╭─ Supplied entries
/-- Check the meeting of a started collective: disagreement ends it (R346). -/
def Module.meetCheck (m : Module) (c : Coll) : Module :=
  if !c.started || c.met || c.status.isSome then m
  else
    let got := (m.others c).map (m.meetOf c)
    if got.any (fun x => match x with | some v => !meetAgree v (meetMsg c 0) | none => false) then
      ((m.modColl c.id (fun x => { x with met := true })).collViolation c).raise 132
    else if got.all (fun x => x.isSome) then m.modColl c.id (fun x => { x with met := true, waitFrom := m.pilot })
    else m

/-! ### Data operations (14 Table 14-2) -/

/-- The elements that a live rank has sent for a part. What a member sends does not depend on the live set, so that it serves also when
a member is lost after its sender has completed (R348). -/
def Module.partFrom (m : Module) (c : Coll) (rank part : Nat) : Option (List Nat) :=
  ((m.msgsFrom c rank).find? (fun x => match x with | .bytes _ _ p _ => p == part | _ => false)).bind
    (fun x => match x with | .bytes _ _ _ v => some v | _ => none)

/-- The status of a collective that ran: PEER_LOST when a member was lost during it (R348), or a GRAD_HANDOVER was held for a lost owner
(R356). -/
def Module.ranStatus (m : Module) (c : Coll) : Nat :=
  if c.live0.any (fun r => m.routeLost (c.group.getD r 0)) || (c.op == opGrad && c.missing) then sPeerLost else sDone

/-- Send this member's data when it has not been sent for the current live set: `f` gives each other live rank its part. -/
def Module.sendData (m : Module) (c : Coll) (f : Nat → Option (Nat × Nat × Nat)) : Module :=
  let live := m.liveRanks c
  if c.sentFor = some live then m
  else
    let m1 := m.modColl c.id (fun x => { x with sentFor := some live })
    m1.each (m1.others c) (fun m r =>
      match f r with
      | none => m
      | some (part, va, n) =>
        let x := m.readElems c.ctx va c.size n
        x.1.collSend c c.vc r (.bytes c.seq live.length part x.2))

/-- Run a collective operation on a met collective of the row's op. -/
def Module.withColl (m : Module) (id op : Nat) (f : Module → Coll → Module) : Module :=
  match m.coll id with
  | none => m
  | some c0 =>
    let m1 := m.meetCheck c0
    match m1.coll id with
    | some c => if c.op = op && c.met && c.status.isNone then f m1 c else m1
    | none => m1

/-- ALLREDUCE: the reduction of every member's src. -/
def allreduce (id : Nat) (m : Module) : Module :=
  m.withColl id 1 (fun m c =>
    let m1 := m.sendData c (fun _ => some (0, c.src, c.nelem))
    let live := m.liveRanks c
    let own := m1.readElems c.ctx c.src c.size c.nelem
    let got := live.map (fun r => if r = m.myRank c then some own.2 else m.partFrom c r 0)
    if got.all (fun x => x.isSome) then
      let m2 := own.1.writeElems c.ctx c.dst c.size (reduceLists c.dtype c.rop c.nelem (got.filterMap (fun x => x)))
      (m2.count pmcColl 2 (live.length * c.nelem * c.size) { Ev.none with ctx := some c.ctx }).decideColl c.id (m.ranStatus c)
    else m1)

def execAllreduce (coll : Nat) (s : State) : Host.Outcome State Fault Refusal := s.go (fun m => m.whenOpen (allreduce coll))

/-- REDUCE_SCATTER: part j of the reduction goes to live index j (R359 with ns the live count). Every member sends its whole src, since
the parts move when a member is lost (DESIGN CHOICE, log 45). -/
def reduceScatter (id : Nat) (m : Module) : Module :=
  m.withColl id 2 (fun m c =>
    let live := m.liveRanks c
    let rng (r : Nat) : Nat × Nat := shardRange c.nelem live.length (liveIndex live r)
    let m1 := m.sendData c (fun _ => some (0, c.src, c.nelem))
    let me := m.myRank c
    let own := m1.readElems c.ctx (c.src + c.size * (rng me).1) c.size (rng me).2
    let got := live.map (fun r => if r = me then some own.2
      else (m.partFrom c r 0).map (fun v => (v.drop (rng me).1).take (rng me).2))
    if got.all (fun x => x.isSome) then
      let m2 := own.1.writeElems c.ctx c.dst c.size (reduceLists c.dtype c.rop (rng me).2 (got.filterMap (fun x => x)))
      (m2.count pmcColl 2 (live.length * (rng me).2 * c.size) { Ev.none with ctx := some c.ctx }).decideColl c.id (m.ranStatus c)
    else m1)

def execReduceScatter (coll : Nat) (s : State) : Host.Outcome State Fault Refusal := s.go (fun m => m.whenOpen (reduceScatter coll))

/-- Place the blocks of every rank: live ranks' data, an undefined range for a rank that is lost (R348). -/
def Module.placeBlocks (m : Module) (c : Coll) (got : List (Nat × Option (List Nat))) : Module :=
  m.each got (fun m (r, v) =>
    let va := c.dst + r * c.nelem * c.size
    match v with
    | some l => m.writeElems c.ctx va c.size l
    | none => m.freeElems c.ctx va c.size c.nelem)

/-- ALLGATHER: every member's block in rank order. -/
def allgather (id : Nat) (m : Module) : Module :=
  m.withColl id 3 (fun m c =>
    let me := m.myRank c
    let m1 := m.sendData c (fun _ => some (me, c.src, c.nelem))
    let live := m.liveRanks c
    let own := m1.readElems c.ctx c.src c.size c.nelem
    let got := (List.range c.group.length).map (fun r => (r, if r = me then some own.2 else m.partFrom c r r))
    if got.all (fun x => x.2.isSome || !live.contains x.1) then
      (own.1.placeBlocks c (got.map (fun x => if live.contains x.1 then x else (x.1, none)))).decideColl c.id (m.ranStatus c)
    else m1)

def execAllgather (coll : Nat) (s : State) : Host.Outcome State Fault Refusal := s.go (fun m => m.whenOpen (allgather coll))

/-- BROADCAST: dst := src of the root. -/
def broadcast (id : Nat) (m : Module) : Module :=
  m.withColl id 4 (fun m c =>
    let root := c.arg % 2 ^ 16
    let me := m.myRank c
    if root = me then
      let m1 := m.sendData c (fun _ => some (0, c.src, c.nelem))
      let own := m1.readElems c.ctx c.src c.size c.nelem
      (own.1.writeElems c.ctx c.dst c.size own.2).decideColl c.id (m.ranStatus c)
    else if !(m.liveRanks c).contains root then (m.freeElems c.ctx c.dst c.size c.nelem).decideColl c.id sPeerLost
    else
      match (m.msgsFrom c root).findSome? (fun x => match x with | .bytes _ _ 0 v => some v | _ => none) with
      | none => m
      | some v => (m.writeElems c.ctx c.dst c.size v).decideColl c.id (m.ranStatus c))

def execBroadcast (coll : Nat) (s : State) : Host.Outcome State Fault Refusal := s.go (fun m => m.whenOpen (broadcast coll))

/-- ALLTOALL: block j of src goes to rank j. -/
def alltoall (id : Nat) (m : Module) : Module :=
  m.withColl id 5 (fun m c =>
    let me := m.myRank c
    let m1 := m.sendData c (fun r => some (me, c.src + r * c.nelem * c.size, c.nelem))
    let live := m.liveRanks c
    let own := m1.readElems c.ctx (c.src + me * c.nelem * c.size) c.size c.nelem
    let got := (List.range c.group.length).map (fun r => (r, if r = me then some own.2 else m.partFrom c r r))
    if got.all (fun x => x.2.isSome || !live.contains x.1) then
      (own.1.placeBlocks c (got.map (fun x => if live.contains x.1 then x else (x.1, none)))).decideColl c.id (m.ranStatus c)
    else m1)

def execAlltoall (coll : Nat) (s : State) : Host.Outcome State Fault Refusal := s.go (fun m => m.whenOpen (alltoall coll))

/-- BARRIER: complete when every live member has submitted. -/
def barrier (id : Nat) (m : Module) : Module := m.withColl id 6 (fun m c => m.decideColl c.id (m.ranStatus c))

def execBarrier (coll : Nat) (s : State) : Host.Outcome State Fault Refusal := s.go (fun m => m.whenOpen (barrier coll))

/-- The neighbours of this member's place in a ring of ranks: the next and the previous (R368). -/
def Module.ringOf (m : Module) (c : Coll) (ring : List Nat) : Nat × Nat :=
  let me := m.myRank c
  let i := liveIndex ring me
  (ring.getD ((i + 1) % ring.length) me, ring.getD ((i + ring.length - 1) % ring.length) me)

/-- RING_PASS: to the next live index, from the previous one (R368). The receiver says that the block is visible, and both transfers must
be visible at the end. What a previous member that was lost would have sent is undefined (R348): its receiver says so to the member that
precedes it now; and a member whose next was lost waits for no word of it. -/
def ringPass (id : Nat) (m : Module) : Module :=
  m.withColl id 0x0B (fun m c =>
    let live := m.liveRanks c
    let me := m.myRank c
    let (next, prev) := m.ringOf c live
    let (next0, prev0) := m.ringOf c c.live0
    let m1 := m.sendData c (fun r => if r = next then some (me, c.src, c.nelem) else none)
    let own := m1.readElems c.ctx c.src c.size c.nelem
    let placed (m : Module) : Module := if prev = me then m else m.collSend c (responseVc c.vc) prev (.placed c.seq)
    let seen := next == me || !live.contains next0 || (m.msgsFrom c next).any (fun x => match x with | .placed _ => true | _ => false)
    let m2 :=
      if c.acked then m1
      else if !live.contains prev0 then placed ((m1.freeElems c.ctx c.dst c.size c.nelem).modColl c.id (fun x => { x with acked := true }))
      else match (if prev = me then some own.2 else m.partFrom c prev prev) with
      | none => m1
      | some v => placed ((own.1.writeElems c.ctx c.dst c.size v).modColl c.id (fun x => { x with acked := true }))
    match m2.coll id with
    | some x => if x.acked && seen then m2.decideColl c.id (m.ranStatus c) else m2
    | none => m2)

def execRingPass (coll : Nat) (s : State) : Host.Outcome State Fault Refusal := s.go (fun m => m.whenOpen (ringPass coll))

/-! ### GRAD_HANDOVER (14 R351-R357) -/

/-- The GNW, the count and the noise term that a live rank contributed. -/
def Module.gradOf (m : Module) (c : Coll) (rank : Nat) : Nat × Nat × Nat :=
  if rank = m.myRank c then (c.arg, c.cnt, (m.noiseTerm c).2)
  else match m.meetOf c rank with
    | some (.meet _ _ _ _ _ _ _ g n a) => (g.toNat, n, a.toNat)
    | _ => (0, 0, 0)

/-- The contributors of a set of ranks: those with cnt ≠ 0, in live-index order. -/
def Module.contributorsOf (m : Module) (c : Coll) (live : List Nat) : List Nat := live.filter (fun r => (m.gradOf c r).2.1 != 0)

def Module.contributors (m : Module) (c : Coll) : List Nat := m.contributorsOf c (m.liveRanks c)

/-- The contributors included: fixed once every shard of the layer is closed (R355). -/
def Module.included (m : Module) (c : Coll) : List Nat := if c.asked then c.gens else m.contributors c

/-- C of R351: the micro-batches of the contributors included. -/
def Module.gradCount (m : Module) (c : Coll) : Nat := (m.included c).foldl (fun t r => t + (m.gradOf c r).2.1) 0

/-- The combined GNW (08 R172): `bad` says that the reduction produced an infinity or a NaN. The spec combines nf, stash_of, amax and k; the
reserved bits are ORed (DESIGN CHOICE, log 77). -/
def combineGnw (l : List Nat) (bad : Bool) : Nat :=
  let k (g : Nat) : Nat := g / 2 ^ 48 % 256
  let k0 := k (l.headD 0)
  let nf := bad || l.any (fun g => g / 2 ^ 63 == 1) || l.any (fun g => k g != k0)
  let so := l.any (fun g => g / 2 ^ 62 % 2 == 1)
  let resv := l.foldl (fun s g => Nat.lor s (g / 2 ^ 56 % 64 * 2 ^ 56 + g / 2 ^ 32 % 2 ^ 16 * 2 ^ 32)) 0
  (if nf then 2 ^ 63 else 0) + (if so then 2 ^ 62 else 0) + resv + k0 * 2 ^ 48 + l.foldl (fun s g => max s (g % 2 ^ 32)) 0

/-- What an owner said when it closed shards: its device, the live ranks, the shards, and what it found. -/
structure Closing where
  dev : Nat
  live : List Nat
  shards : List Nat
  bad : Bool
  part : Pair

/-- The closings of a collective's shards, this module's own among them, latest first. -/
def Module.closings (m : Module) (c : Coll) : List Closing :=
  (m.cp.box.filterMap (fun b =>
    match b.msg with
    | .closed q l js bad s e =>
      if q = c.seq && b.job = m.jobOf c.ctx && b.group = c.group then some ⟨b.src, l, js, bad, Pair.ofBits fp64 s.toNat e.toNat⟩ else none
    | _ => none)).reverse

/-- The latest closing of each owner over some live ranks, in rank order. -/
def Module.closedBy (m : Module) (c : Coll) (owners live : List Nat) : List Closing :=
  c.group.filterMap (fun d => if owners.contains d then (m.closings c).find? (fun x => x.dev == d && x.live == live) else none)

/-- Is every shard of the layer closed over some live ranks (R352), and what was found: the flag of R172 and the pair of B? -/
def Module.layerClosed (m : Module) (c : Coll) (ns : Nat) (owners live : List Nat) : Option (Bool × Pair) :=
  let xs := (m.closings c).filter (fun x => x.live == live)
  match xs.find? (fun x => (List.range ns).all x.shards.contains) with
  | some x => some (x.bad, x.part)
  | none =>
    if (List.range ns).all (fun j => xs.any (fun x => x.dev == owners.getD j 0 && x.shards.contains j)) then
      let ys := m.closedBy c owners live
      some (ys.any (fun y => y.bad), sumTree (ys.map (fun y => y.part)))
    else none

/-- Shards are reduced over other ranks: what was closed is discarded (R355). -/
def Coll.reduceOver (c : Coll) (live : List Nat) : Coll :=
  if c.among = live then c else { c with among := live, shards := c.shards.map (fun s => { s with closed := false }) }

/-- Every shard of the layer is closed: the contributors are fixed, also one that is lost afterwards (R355). -/
def Module.settleClosing (m : Module) (id ns : Nat) (owners : List Nat) : Module :=
  match m.coll id with
  | none => m
  | some c =>
    if c.asked then m
    else match ((m.closings c).map (fun x => x.live)).findSome? (fun l => (m.layerClosed c ns owners l).map (fun r => (l, r))) with
      | none => m
      | some (l, bad, part) => m.modColl id (fun x =>
          { x.reduceOver l with asked := true, gens := m.contributorsOf c l, bads := bad, noise := pairBits fp64 part })

/-- The closing that this member sends. -/
def closedMsg (c : Coll) (shards : List Nat) (bad : Bool) (part : Pair) : CollMsg :=
  let b := part.bits fp64
  .closed c.seq c.among shards bad (BitVec.ofNat 64 b.1) (BitVec.ofNat 64 b.2)

/-- Send this contributor's ranges to the owners of the shards that are open, when they were not sent for the current live set. -/
def Module.sendGrads (m : Module) (id ns : Nat) (owners : List Nat) : Module :=
  match m.coll id with
  | none => m
  | some c =>
    let live := m.liveRanks c
    if c.sentFor = some live then m
    else
      let m1 := m.modColl id (fun x => { x with sentFor := some live })
      let m2 := if c.asked && c.among != live then m1.collAll c 6 (closedMsg c (List.range ns) c.bads (unpackPair c.noise)) else m1
      if c.cnt = 0 then m2
      else m2.each ((List.range ns).filter (fun j => !m.shardAcked c j)) (fun m j =>
        let r := (c.group.takeWhile (fun d => d != owners.getD j 0)).length
        if r = m.myRank c || !live.contains r then m
        else
          let (lo, n) := shardRange c.nelem ns j
          let x := m.readElems c.ctx (c.src + 4 * lo) 4 n
          x.1.collSend c c.vc r (.bytes c.seq live.length j x.2))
╰─
What to produce = Copy all lines of the listing above that contain the string "readElems".

Solution to this exercise =
        let x := m.readElems c.ctx va c.size n
    let own := m1.readElems c.ctx c.src c.size c.nelem
    let own := m1.readElems c.ctx (c.src + c.size * (rng me).1) c.size (rng me).2
    let own := m1.readElems c.ctx c.src c.size c.nelem
      let own := m1.readElems c.ctx c.src c.size c.nelem
    let own := m1.readElems c.ctx (c.src + me * c.nelem * c.size) c.size c.nelem
    let own := m1.readElems c.ctx c.src c.size c.nelem
          let x := m.readElems c.ctx (c.src + 4 * lo) 4 n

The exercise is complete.